*** Opening SOURCE DATA ***

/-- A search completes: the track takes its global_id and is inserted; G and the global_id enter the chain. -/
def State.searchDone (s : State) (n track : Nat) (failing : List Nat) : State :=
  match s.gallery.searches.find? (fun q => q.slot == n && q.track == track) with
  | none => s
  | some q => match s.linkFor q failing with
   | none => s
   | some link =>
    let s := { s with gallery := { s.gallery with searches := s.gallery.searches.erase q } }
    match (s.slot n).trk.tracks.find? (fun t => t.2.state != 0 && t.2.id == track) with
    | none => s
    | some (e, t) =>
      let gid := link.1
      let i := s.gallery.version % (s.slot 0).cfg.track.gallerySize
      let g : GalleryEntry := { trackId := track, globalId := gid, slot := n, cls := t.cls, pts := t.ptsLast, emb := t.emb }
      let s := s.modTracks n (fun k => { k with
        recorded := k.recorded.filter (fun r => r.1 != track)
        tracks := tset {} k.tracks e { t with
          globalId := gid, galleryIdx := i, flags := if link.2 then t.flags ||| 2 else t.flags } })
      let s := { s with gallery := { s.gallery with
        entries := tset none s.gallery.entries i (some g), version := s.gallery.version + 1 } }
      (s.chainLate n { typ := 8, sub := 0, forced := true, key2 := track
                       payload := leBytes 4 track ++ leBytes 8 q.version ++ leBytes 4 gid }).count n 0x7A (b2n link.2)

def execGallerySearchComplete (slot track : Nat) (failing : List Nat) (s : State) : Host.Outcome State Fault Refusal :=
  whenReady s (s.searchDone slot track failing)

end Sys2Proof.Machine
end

*** Closing SOURCE DATA ***

Set aside each line above that includes the string "searches" and report it.

#### [EXERCISE RESULT]
  match s.gallery.searches.find? (fun q => q.slot == n && q.track == track) with
    let s := { s with gallery := { s.gallery with searches := s.gallery.searches.erase q } }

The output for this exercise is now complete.